* **What is expected**: Once you reach the line containing "opcodes of self-modifying" in the data below, restate each line word for word up to and including the one containing "(41_control_flow.md R107). -/".

* **Recorded data**:
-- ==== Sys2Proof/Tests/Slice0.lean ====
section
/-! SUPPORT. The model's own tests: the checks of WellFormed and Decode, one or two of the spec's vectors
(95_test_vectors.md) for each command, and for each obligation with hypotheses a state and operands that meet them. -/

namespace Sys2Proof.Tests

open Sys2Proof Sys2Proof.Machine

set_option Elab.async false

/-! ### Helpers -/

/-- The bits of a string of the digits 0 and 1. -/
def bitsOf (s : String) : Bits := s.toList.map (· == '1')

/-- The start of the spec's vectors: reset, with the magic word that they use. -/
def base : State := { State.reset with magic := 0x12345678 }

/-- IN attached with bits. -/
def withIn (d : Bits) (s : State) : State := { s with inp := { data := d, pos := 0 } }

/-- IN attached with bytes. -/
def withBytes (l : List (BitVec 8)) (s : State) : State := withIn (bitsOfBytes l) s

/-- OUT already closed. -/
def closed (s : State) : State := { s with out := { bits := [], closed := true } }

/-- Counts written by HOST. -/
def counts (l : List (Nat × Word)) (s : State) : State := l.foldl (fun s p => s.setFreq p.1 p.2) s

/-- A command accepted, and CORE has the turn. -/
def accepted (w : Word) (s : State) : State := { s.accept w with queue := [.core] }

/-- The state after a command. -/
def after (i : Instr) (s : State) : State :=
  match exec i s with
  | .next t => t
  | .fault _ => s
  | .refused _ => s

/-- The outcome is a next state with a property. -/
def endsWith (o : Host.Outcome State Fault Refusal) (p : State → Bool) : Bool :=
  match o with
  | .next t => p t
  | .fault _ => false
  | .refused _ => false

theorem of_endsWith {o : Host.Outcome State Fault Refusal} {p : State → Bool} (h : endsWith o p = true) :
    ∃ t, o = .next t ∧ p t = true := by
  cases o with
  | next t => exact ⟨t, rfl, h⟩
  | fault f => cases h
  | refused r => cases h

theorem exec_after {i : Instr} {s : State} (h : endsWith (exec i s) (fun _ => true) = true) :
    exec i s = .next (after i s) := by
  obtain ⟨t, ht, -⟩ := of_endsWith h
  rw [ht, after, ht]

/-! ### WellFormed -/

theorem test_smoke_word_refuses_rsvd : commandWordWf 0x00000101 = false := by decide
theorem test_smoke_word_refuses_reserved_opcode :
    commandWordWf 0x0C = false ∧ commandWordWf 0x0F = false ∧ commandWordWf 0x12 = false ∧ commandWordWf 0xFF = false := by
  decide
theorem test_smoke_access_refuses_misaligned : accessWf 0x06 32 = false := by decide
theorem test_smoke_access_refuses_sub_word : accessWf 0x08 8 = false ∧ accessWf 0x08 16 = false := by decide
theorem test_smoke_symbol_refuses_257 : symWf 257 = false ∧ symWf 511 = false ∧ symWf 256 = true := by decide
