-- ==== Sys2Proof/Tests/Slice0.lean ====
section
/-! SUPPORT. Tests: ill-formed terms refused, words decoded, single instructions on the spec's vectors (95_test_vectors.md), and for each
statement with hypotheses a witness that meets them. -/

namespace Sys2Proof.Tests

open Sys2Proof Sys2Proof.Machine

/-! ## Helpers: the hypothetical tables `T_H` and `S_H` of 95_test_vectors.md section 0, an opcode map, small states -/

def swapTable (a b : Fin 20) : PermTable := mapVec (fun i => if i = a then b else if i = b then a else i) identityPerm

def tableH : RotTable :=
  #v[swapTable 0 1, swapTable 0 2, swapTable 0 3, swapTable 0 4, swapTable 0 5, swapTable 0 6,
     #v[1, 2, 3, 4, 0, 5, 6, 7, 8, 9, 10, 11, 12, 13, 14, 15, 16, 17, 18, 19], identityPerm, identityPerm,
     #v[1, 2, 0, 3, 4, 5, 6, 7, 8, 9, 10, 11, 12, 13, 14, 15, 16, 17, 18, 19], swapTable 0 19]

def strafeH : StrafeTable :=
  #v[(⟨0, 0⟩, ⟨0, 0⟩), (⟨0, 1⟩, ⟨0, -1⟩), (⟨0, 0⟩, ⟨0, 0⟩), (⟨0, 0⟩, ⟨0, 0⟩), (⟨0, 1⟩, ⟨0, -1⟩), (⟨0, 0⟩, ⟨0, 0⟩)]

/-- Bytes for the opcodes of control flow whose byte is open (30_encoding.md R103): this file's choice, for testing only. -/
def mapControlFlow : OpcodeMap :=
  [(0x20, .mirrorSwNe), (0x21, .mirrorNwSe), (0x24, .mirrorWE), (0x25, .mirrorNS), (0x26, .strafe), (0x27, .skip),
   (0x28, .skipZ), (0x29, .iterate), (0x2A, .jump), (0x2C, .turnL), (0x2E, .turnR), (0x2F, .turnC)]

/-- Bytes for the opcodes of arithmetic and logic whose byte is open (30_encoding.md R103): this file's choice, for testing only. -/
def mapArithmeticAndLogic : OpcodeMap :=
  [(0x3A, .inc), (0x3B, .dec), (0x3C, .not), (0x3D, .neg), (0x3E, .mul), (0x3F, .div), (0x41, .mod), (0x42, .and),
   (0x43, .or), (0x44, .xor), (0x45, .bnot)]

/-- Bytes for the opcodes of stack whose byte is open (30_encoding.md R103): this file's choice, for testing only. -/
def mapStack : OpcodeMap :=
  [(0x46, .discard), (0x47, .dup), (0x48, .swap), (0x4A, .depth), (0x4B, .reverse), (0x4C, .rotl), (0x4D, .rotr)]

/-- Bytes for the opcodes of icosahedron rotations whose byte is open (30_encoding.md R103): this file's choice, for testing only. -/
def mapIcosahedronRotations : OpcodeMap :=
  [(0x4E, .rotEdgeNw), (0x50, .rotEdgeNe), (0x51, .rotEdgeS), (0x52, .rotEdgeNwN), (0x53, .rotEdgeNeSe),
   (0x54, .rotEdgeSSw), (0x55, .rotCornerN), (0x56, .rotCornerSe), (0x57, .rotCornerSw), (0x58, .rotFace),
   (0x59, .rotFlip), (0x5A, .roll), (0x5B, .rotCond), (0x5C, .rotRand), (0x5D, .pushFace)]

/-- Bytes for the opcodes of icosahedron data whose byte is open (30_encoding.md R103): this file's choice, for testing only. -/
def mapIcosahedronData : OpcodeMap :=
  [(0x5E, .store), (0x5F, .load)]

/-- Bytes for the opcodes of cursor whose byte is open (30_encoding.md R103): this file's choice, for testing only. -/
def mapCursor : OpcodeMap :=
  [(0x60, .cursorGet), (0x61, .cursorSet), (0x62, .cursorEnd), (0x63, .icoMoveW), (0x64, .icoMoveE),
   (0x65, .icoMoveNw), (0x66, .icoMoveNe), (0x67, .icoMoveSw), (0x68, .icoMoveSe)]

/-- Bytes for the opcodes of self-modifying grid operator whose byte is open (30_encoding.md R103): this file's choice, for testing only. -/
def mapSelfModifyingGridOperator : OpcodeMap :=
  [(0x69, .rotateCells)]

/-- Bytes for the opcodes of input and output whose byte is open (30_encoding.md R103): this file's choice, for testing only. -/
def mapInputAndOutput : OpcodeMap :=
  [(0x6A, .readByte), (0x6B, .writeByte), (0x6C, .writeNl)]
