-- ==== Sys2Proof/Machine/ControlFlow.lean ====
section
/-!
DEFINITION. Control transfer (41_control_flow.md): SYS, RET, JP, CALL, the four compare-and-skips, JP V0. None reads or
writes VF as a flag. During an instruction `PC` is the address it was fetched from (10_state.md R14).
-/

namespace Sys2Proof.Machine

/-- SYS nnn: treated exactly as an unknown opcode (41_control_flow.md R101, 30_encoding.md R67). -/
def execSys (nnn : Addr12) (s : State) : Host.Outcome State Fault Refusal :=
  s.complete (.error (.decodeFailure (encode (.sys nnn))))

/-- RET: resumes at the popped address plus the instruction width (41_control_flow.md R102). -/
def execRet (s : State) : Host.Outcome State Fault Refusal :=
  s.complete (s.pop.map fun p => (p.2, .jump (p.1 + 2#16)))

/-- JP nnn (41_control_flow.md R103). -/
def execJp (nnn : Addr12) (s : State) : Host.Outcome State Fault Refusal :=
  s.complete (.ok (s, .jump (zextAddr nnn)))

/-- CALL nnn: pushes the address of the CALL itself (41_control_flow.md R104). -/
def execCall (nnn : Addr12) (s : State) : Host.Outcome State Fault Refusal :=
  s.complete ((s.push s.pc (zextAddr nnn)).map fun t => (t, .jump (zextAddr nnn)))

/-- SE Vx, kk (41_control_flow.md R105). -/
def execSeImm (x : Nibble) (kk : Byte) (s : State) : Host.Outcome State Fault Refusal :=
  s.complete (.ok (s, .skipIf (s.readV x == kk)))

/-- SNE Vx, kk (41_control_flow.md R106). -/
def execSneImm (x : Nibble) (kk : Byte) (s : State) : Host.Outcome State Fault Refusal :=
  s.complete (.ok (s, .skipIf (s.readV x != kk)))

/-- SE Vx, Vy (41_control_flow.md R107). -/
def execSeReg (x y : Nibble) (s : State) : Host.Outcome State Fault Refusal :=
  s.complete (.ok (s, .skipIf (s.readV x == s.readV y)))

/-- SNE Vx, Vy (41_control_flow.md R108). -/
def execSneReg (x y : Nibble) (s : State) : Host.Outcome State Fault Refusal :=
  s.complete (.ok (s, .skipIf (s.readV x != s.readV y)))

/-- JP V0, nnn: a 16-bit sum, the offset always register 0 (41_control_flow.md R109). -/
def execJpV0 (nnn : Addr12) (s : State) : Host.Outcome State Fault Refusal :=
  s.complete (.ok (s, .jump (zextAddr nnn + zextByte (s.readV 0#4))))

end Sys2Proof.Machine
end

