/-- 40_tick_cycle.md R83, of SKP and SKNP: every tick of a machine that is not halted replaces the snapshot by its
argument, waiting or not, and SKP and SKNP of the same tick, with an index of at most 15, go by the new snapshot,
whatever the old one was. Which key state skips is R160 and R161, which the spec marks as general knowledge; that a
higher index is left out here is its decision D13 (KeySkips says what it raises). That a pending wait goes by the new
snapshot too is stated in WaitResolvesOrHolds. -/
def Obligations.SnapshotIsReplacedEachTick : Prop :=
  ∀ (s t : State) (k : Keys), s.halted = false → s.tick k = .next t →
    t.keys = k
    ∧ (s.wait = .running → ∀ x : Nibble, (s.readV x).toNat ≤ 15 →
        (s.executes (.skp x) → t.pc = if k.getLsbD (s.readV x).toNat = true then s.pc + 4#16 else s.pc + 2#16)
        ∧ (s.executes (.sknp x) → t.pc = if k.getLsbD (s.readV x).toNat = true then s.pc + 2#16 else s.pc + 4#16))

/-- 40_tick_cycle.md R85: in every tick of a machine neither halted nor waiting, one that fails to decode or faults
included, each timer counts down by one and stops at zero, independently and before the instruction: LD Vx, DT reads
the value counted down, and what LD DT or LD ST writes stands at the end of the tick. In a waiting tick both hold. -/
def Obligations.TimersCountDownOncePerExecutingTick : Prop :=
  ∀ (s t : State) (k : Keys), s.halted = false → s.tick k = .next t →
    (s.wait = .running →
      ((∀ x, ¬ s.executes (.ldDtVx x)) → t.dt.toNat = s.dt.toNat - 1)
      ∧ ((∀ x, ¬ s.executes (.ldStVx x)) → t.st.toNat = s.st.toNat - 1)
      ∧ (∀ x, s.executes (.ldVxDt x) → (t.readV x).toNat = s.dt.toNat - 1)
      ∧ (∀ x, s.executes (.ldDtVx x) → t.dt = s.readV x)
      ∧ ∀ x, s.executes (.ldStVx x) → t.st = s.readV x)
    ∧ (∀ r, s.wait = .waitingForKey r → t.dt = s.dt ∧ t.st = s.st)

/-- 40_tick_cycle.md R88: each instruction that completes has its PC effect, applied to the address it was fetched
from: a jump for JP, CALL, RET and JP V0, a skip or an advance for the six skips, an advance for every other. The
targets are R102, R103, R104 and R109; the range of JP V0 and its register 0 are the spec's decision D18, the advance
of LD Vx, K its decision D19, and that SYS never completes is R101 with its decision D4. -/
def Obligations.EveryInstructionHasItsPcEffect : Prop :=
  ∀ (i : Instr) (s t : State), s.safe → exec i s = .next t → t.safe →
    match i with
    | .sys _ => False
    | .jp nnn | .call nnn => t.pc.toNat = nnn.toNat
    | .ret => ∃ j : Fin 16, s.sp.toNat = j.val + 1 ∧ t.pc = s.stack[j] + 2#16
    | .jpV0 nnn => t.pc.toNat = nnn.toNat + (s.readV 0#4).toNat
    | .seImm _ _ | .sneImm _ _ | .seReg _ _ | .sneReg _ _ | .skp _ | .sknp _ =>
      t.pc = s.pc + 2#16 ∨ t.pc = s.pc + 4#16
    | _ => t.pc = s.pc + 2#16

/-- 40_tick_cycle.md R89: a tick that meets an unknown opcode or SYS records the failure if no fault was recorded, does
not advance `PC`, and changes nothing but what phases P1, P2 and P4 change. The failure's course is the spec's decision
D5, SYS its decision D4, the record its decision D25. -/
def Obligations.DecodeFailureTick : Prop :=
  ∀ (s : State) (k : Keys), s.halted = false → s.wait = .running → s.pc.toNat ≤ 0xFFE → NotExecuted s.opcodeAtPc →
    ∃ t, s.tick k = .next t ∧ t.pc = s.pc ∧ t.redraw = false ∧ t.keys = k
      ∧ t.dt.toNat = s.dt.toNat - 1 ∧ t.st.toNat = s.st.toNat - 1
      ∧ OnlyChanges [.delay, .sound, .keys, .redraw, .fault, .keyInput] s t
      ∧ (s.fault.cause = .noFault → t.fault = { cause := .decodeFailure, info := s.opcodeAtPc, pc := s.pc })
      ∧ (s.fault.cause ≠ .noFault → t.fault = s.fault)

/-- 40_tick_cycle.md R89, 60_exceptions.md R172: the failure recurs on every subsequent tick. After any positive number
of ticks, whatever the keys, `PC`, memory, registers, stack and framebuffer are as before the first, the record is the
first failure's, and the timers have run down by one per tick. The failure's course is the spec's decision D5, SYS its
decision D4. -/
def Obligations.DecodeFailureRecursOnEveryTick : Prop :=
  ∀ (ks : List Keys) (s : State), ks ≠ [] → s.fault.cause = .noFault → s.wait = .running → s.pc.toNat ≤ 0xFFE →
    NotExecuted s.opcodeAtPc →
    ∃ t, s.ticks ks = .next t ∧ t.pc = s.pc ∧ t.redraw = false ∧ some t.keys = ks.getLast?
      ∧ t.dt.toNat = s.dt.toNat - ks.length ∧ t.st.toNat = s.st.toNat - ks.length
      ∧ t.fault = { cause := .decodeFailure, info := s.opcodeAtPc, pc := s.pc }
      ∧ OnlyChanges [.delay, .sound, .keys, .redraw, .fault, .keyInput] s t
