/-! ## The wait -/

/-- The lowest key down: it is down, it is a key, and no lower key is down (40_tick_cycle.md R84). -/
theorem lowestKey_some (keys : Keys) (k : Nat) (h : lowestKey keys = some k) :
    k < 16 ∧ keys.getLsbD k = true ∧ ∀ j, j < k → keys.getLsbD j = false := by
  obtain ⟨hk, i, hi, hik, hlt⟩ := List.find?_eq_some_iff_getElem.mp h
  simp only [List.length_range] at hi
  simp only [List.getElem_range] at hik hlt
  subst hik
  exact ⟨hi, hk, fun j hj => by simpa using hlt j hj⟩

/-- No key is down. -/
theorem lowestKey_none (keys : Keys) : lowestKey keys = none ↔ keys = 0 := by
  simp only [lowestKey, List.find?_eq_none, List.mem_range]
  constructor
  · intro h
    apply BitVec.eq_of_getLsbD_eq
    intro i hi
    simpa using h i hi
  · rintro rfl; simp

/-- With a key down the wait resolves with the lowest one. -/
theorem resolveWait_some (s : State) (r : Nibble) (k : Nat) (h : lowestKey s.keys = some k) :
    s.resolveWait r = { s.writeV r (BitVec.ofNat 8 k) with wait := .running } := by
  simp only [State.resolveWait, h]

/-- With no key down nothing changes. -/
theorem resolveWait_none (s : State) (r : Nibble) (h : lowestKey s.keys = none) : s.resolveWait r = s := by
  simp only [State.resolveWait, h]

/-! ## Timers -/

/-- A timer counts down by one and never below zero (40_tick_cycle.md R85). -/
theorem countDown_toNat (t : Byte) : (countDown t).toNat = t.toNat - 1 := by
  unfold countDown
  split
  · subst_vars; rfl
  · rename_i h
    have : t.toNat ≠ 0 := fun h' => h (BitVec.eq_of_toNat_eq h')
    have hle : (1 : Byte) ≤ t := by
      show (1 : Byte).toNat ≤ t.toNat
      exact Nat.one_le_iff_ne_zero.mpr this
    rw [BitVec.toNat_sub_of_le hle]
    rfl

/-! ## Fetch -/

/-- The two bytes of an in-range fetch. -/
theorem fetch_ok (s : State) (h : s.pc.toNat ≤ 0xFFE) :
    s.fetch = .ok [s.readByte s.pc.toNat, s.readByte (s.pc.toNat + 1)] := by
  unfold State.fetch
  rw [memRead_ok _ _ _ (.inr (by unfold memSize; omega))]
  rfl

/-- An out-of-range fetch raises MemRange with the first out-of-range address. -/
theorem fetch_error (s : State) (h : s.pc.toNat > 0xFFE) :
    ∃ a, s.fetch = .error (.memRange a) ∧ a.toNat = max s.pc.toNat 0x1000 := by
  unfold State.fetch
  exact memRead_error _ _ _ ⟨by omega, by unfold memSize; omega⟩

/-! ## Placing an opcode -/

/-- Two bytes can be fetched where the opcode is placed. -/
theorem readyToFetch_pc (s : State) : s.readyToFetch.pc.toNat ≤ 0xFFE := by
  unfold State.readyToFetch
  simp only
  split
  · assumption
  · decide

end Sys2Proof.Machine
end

* **Answer to the exercise**:
/-- Bytes for the opcodes of self-modifying grid operator whose byte is open (30_encoding.md R103): this file's choice, for testing only. -/
def mapSelfModifyingGridOperator : OpcodeMap :=
  [(0x69, .rotateCells)]

/-- Bytes for the opcodes of input and output whose byte is open (30_encoding.md R103): this file's choice, for testing only. -/
def mapInputAndOutput : OpcodeMap :=
  [(0x6A, .readByte), (0x6B, .writeByte), (0x6C, .writeNl)]
-- ==== Sys2Proof/Machine/ControlFlow.lean ====
section
/-!
DEFINITION. Control transfer (41_control_flow.md): SYS, RET, JP, CALL, the four compare-and-skips, JP V0. None reads or
writes VF as a flag. During an instruction `PC` is the address it was fetched from (10_state.md R14).
-/

namespace Sys2Proof.Machine

/-- SYS nnn: treated exactly as an unknown opcode (41_control_flow.md R101, 30_encoding.md R67). -/
def execSys (nnn : Addr12) (s : State) : Host.Outcome State Fault Refusal :=
  s.complete (.error (.decodeFailure (encode (.sys nnn))))

/-- RET: resumes at the popped address plus the instruction width (41_control_flow.md R102). -/
def execRet (s : State) : Host.Outcome State Fault Refusal :=
  s.complete (s.pop.map fun p => (p.2, .jump (p.1 + 2#16)))

/-- JP nnn (41_control_flow.md R103). -/
def execJp (nnn : Addr12) (s : State) : Host.Outcome State Fault Refusal :=
  s.complete (.ok (s, .jump (zextAddr nnn)))

/-- CALL nnn: pushes the address of the CALL itself (41_control_flow.md R104). -/
def execCall (nnn : Addr12) (s : State) : Host.Outcome State Fault Refusal :=
  s.complete ((s.push s.pc (zextAddr nnn)).map fun t => (t, .jump (zextAddr nnn)))

/-- SE Vx, kk (41_control_flow.md R105). -/
def execSeImm (x : Nibble) (kk : Byte) (s : State) : Host.Outcome State Fault Refusal :=
  s.complete (.ok (s, .skipIf (s.readV x == kk)))

/-- SNE Vx, kk (41_control_flow.md R106). -/
def execSneImm (x : Nibble) (kk : Byte) (s : State) : Host.Outcome State Fault Refusal :=
  s.complete (.ok (s, .skipIf (s.readV x != kk)))

/-- SE Vx, Vy (41_control_flow.md R107). -/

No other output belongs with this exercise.